## Work order
Which lines run from the line with "(GoodWrite s 0x27" through the line with "s.pm with stVout" in the entries below? Print them exactly, both ends included, and nothing more.

## Information shown
========================================

/-- PAGE, PHASE, WRITE_PROTECT and ON_OFF_CONFIG take a value of their table; another value is INVALID_DATA, on whatever
page. OPERATION and the set-point commands change the host registers of the page's rail only inside its envelope with
HOST_ALLOWED = 1, and a new VOUT_COMMAND becomes T0 at HOST_SLEW_CLASS once the RM, which may have to come back first,
applies it. The two wet-field commands store in the shadow. A status write clears only bits whose condition is gone.
CLEAR_FAULTS clears an under-voltage latch, and waits during a hold or for the RM. The model's choices: under which
conditions a status bit is still held (log entry 45), the rounding of a written value (log entry 12), that a request
which needs the RM, CLEAR_FAULTS among them, is kept for it (log entry 40, and 56 at R446). These commands each have a
clause that exec answers a next state, with its effect: page, phase, writeProtect, onOffConfig, operation,
voutCommand, voutMarginHigh, voutMarginLow, ioutOcFaultLimit, voutTransitionRate, statusVout, statusIout,
statusTemperature, statusInput, statusCml, statusMfrSpecific, clearFaults. (R419, R423, R432, R433, R438, R439, R440,
R441, R442, R446, R447, R307.) -/
def Obligations.BusWritesChangeTheirRegister : Prop :=
  ∀ (s : State) (b : List Byte), s.Sized →
    (∀ v : Byte, GoodWrite s 0x00 1 [v] b →
      (v.toNat < 16 ∨ v = 0xFF → ∃ t, exec (.page (.send b)) s = .next t ∧
        t = { s with pm := { s.pm with page := v, phase := 0xFF }, router := t.router, bus := t.bus }) ∧
      (16 ≤ v.toNat → v ≠ 0xFF → ∃ t, exec (.page (.send b)) s = .next t ∧
        t = { s with pm := { s.pm with stCml := s.pm.stCml ||| 0x40 }, router := t.router, bus := t.bus })) ∧
    (∀ (n : Fin 16) (v : Byte), GoodWrite s 0x04 1 [v] b → OnPage s n →
      (v = 0xFF ∨ v.toNat < 128 ∧ s.phaseRail v.toNat = some n.val → ∃ t, exec (.phase (.send b)) s = .next t ∧
        t = { s with pm := { s.pm with phase := v }, router := t.router, bus := t.bus }) ∧
      (v ≠ 0xFF → 128 ≤ v.toNat ∨ s.phaseRail v.toNat ≠ some n.val → ∃ t, exec (.phase (.send b)) s = .next t ∧
        t = { s with pm := { s.pm with stCml := s.pm.stCml ||| 0x40 }, router := t.router, bus := t.bus })) ∧
    (∀ v : Byte, GoodWrite s 0x04 1 [v] b → s.pm.page = 0xFF ∨ (∃ n : Fin 16, s.pm.page = BitVec.ofNat 8 n.val ∧ s.railEn n = false) →
      ∃ t, exec (.phase (.send b)) s = .next t ∧
        (s.pm.page = 0xFF → v = 0xFF → t = { s with pm := { s.pm with phase := v }, router := t.router, bus := t.bus }) ∧
        (s.pm.page ≠ 0xFF ∨ v ≠ 0xFF →
          t = { s with pm := { s.pm with stCml := s.pm.stCml ||| 0x40 }, router := t.router, bus := t.bus })) ∧
    (∀ v : Byte, GoodWrite s 0x10 1 [v] b →
      (v = 0x80 ∨ v = 0x40 ∨ v = 0x20 ∨ v = 0 → ∃ t, exec (.writeProtect (.send b)) s = .next t ∧
        t = { s with pm := { s.pm with writeProtect := v }, router := t.router, bus := t.bus }) ∧
      (v ≠ 0x80 → v ≠ 0x40 → v ≠ 0x20 → v ≠ 0 → ∃ t, exec (.writeProtect (.send b)) s = .next t ∧
        t = { s with pm := { s.pm with stCml := s.pm.stCml ||| 0x40 }, router := t.router, bus := t.bus })) ∧
    (∀ (n : Fin 16) (v : Byte), GoodWrite s 0x02 1 [v] b → OnPage s n → v = 0x16 ∨ v = 0x1A ∨ v = 0x1E →
      ∃ t, exec (.onOffConfig (.send b)) s = .next t ∧
        HostPosted s t n { (s.rail n).host with onOff := v }) ∧
    (∀ v : Byte, GoodWrite s 0x02 1 [v] b → s.pm.page = 0xFF → v = 0x16 ∨ v = 0x1A ∨ v = 0x1E →
      ∃ t, exec (.onOffConfig (.send b)) s = .next t ∧
        ∀ n : Fin 16, (t.rail n).host.onOff = (if s.railEn n = true then v else (s.rail n).host.onOff)) ∧
    (∀ v : Byte, GoodWrite s 0x02 1 [v] b → v ≠ 0x16 → v ≠ 0x1A → v ≠ 0x1E →
      ∃ t, exec (.onOffConfig (.send b)) s = .next t ∧
        t = { s with pm := { s.pm with stCml := s.pm.stCml ||| 0x40 }, router := t.router, bus := t.bus }) ∧
    (∀ v : Byte, GoodWrite s 0x01 1 [v] b → v ≠ 0 → v ≠ 0x40 → v ≠ 0x80 → v ≠ 0x98 → v ≠ 0xA8 →
      ∃ t, exec (.operation (.send b)) s = .next t ∧
        t = { s with pm := { s.pm with stCml := s.pm.stCml ||| 0x40 }, router := t.router, bus := t.bus }) ∧
    (∀ (n : Fin 16) (v : Byte), GoodWrite s 0x01 1 [v] b → OnPage s n →
      (v = 0 ∨ v = 0x40 ∨ v = 0x80 ∨ v = 0x98 ∧ s.hostAllowed n = 1 ∧ s.outside n (s.rail n).host.marginLow.toNat = false ∨
          v = 0xA8 ∧ s.hostAllowed n = 1 ∧ s.outside n (s.rail n).host.marginHigh.toNat = false →
        ∃ t, exec (.operation (.send b)) s = .next t ∧
          HostPosted s t n { (s.rail n).host with
            operation := v
            newEnable := (s.rail n).host.newEnable || v.getLsbD 7 }) ∧
      (v = 0x98 ∨ v = 0xA8 → s.hostAllowed n ≠ 1 → ∃ t, exec (.operation (.send b)) s = .next t ∧ t.rails = s.rails ∧
        t.pm.stCml = s.pm.stCml ||| 0x40)) ∧
    (∀ (n : Fin 16) (v : BitVec 16), GoodWrite s 0x21 2 (leBytes 2 v.toNat) b → OnPage s n → v ≠ 0 →
      (s.hostAllowed n = 1 → s.outside n v.toNat = false →
        ∃ t, exec (.voutCommand (.send b)) s = .next t ∧ HostPosted s t n { (s.rail n).host with voutCommand := v } ∧
          ((s.rail n).host.operation ≠ 0x98 → (s.rail n).host.operation ≠ 0xA8 → (s.rail n).core.state ≠ .apprenticeHold →
            (s.rail n).hosted.voutCommand ≠ v → s.rmServes = true → s.clock.loopPresent = true →
            s.cross = { posts := [], toLoop := [] } →
              (t.rail n).core.base = v.toNat ∧ (s.rank1 n = false → (t.rail n).core.govClass = s.hostClass n))) ∧
      (s.hostAllowed n ≠ 1 ∨ s.outside n v.toNat = true →
        ∃ t, exec (.voutCommand (.send b)) s = .next t ∧ t.rails = s.rails ∧ t.pm.stCml = s.pm.stCml ||| 0x40 ∧
          (s.outside n v.toNat = true → t.pm.stVout = s.pm.stVout.modify n (· ||| 8)))) ∧
    (∀ n : Fin 16, GoodWrite s 0x21 2 [0, 0] b → OnPage s n →
      (s.hostAllowed n = 1 → ∃ t, exec (.voutCommand (.send b)) s = .next t ∧
        HostPosted s t n { (s.rail n).host with voutCommand := 0 }) ∧
      (s.hostAllowed n ≠ 1 → ∃ t, exec (.voutCommand (.send b)) s = .next t ∧ t = { s with router := t.router, bus := t.bus })) ∧
    (∀ (n : Fin 16) (v : BitVec 16), OnPage s n → s.hostAllowed n = 1 → s.outside n v.toNat = false →
      (GoodWrite s 0x25 2 (leBytes 2 v.toNat) b → ∃ t, exec (.voutMarginHigh (.send b)) s = .next t ∧
        HostPosted s t n { (s.rail n).host with marginHigh := v }) ∧
      (GoodWrite s 0x26 2 (leBytes 2 v.toNat) b → ∃ t, exec (.voutMarginLow (.send b)) s = .next t ∧
        HostPosted s t n { (s.rail n).host with marginLow := v })) ∧
    (∀ (n : Fin 16) (v : BitVec 16), OnPage s n → s.app.holding = false →
      (GoodWrite s 0x46 2 (leBytes 2 v.toNat) b → ∀ x, tenths v.toNat = some x → (s.wetWrite (ocpAbsId n) none x).1 = 0 →
        ∃ t, exec (.ioutOcFaultLimit (.send b)) s = .next t ∧ t.shadow = (s.putShadow 8 (0x2004 + 64 * n) 4 x).shadow) ∧
      (GoodWrite s 0x27 2 (leBytes 2 v.toNat) b → ∀ x,
        s.rateClass n (linear11Value v.toNat).1 (linear11Value v.toNat).2 = some x → (s.wetWrite (hostClassId n) none x).1 = 0 →
        ∃ t, exec (.voutTransitionRate (.send b)) s = .next t ∧ t.shadow = (s.putShadow 5 (0x98 + 32 * n) 4 x).shadow)) ∧
    (∀ (n : Fin 16) (v : Byte), OnPage s n →
      (GoodWrite s 0x7A 1 [v] b → ∃ t, exec (.statusVout (.send b)) s = .next t ∧
        t.pm = { s.pm with stVout := s.pm.stVout.modify n fun x => x &&& (~~~v ||| s.holdVout n) } ∧ t.rails = s.rails) ∧
      (GoodWrite s 0x7B 1 [v] b → ∃ t, exec (.statusIout (.send b)) s = .next t ∧
        t.pm = { s.pm with stIout := s.pm.stIout.modify n fun x => x &&& (~~~v ||| s.holdIout n) } ∧ t.rails = s.rails) ∧
      (GoodWrite s 0x7D 1 [v] b → ∃ t, exec (.statusTemperature (.send b)) s = .next t ∧
        t.pm = { s.pm with stTemp := s.pm.stTemp.modify n fun x => x &&& (~~~v ||| s.holdTemp n) } ∧ t.rails = s.rails) ∧
      (GoodWrite s 0x7C 1 [v] b → ∃ t, exec (.statusInput (.send b)) s = .next t ∧
        t.pm = { s.pm with stInput := s.pm.stInput &&& (~~~v ||| s.holdInput) } ∧ t.rails = s.rails) ∧
      (GoodWrite s 0x7E 1 [v] b → ∃ t, exec (.statusCml (.send b)) s = .next t ∧
        t.pm = { s.pm with stCml := s.pm.stCml &&& (~~~v ||| s.holdCml) } ∧ t.rails = s.rails) ∧
      (GoodWrite s 0x80 1 [v] b → ∃ t, exec (.statusMfrSpecific (.send b)) s = .next t ∧
        t = { s with router := t.router, bus := t.bus })) ∧
    (GoodWrite s 0x03 0 [] b →
      (s.app.holding = true ∨ s.rmServes = false → s.pageOff = false → ∃ t, exec (.clearFaults (.send b)) s = .next t ∧
        t = { s with app := { s.app with heldClears := s.app.heldClears ++ [s.pm.page] }, router := t.router, bus := t.bus }) ∧
      (∀ n : Fin 16, s.app.holding = false → s.rmServes = true → OnPage s n → (s.rail n).core.state = .faultLatched → (s.rail n).prot.latch = 0x20 →
        ∃ t, exec (.clearFaults (.send b)) s = .next t ∧ (t.rail n).core.state = .primed ∧ (t.rail n).prot.latch = 0 ∧
          (∀ k : Fin 16, k ≠ n → t.rail k = s.rail k)))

========================================

## Reply
      (GoodWrite s 0x27 2 (leBytes 2 v.toNat) b → ∀ x,
        s.rateClass n (linear11Value v.toNat).1 (linear11Value v.toNat).2 = some x → (s.wetWrite (hostClassId n) none x).1 = 0 →
        ∃ t, exec (.voutTransitionRate (.send b)) s = .next t ∧ t.shadow = (s.putShadow 5 (0x98 + 32 * n) 4 x).shadow)) ∧
    (∀ (n : Fin 16) (v : Byte), OnPage s n →
      (GoodWrite s 0x7A 1 [v] b → ∃ t, exec (.statusVout (.send b)) s = .next t ∧
        t.pm = { s.pm with stVout := s.pm.stVout.modify n fun x => x &&& (~~~v ||| s.holdVout n) } ∧ t.rails = s.rails) ∧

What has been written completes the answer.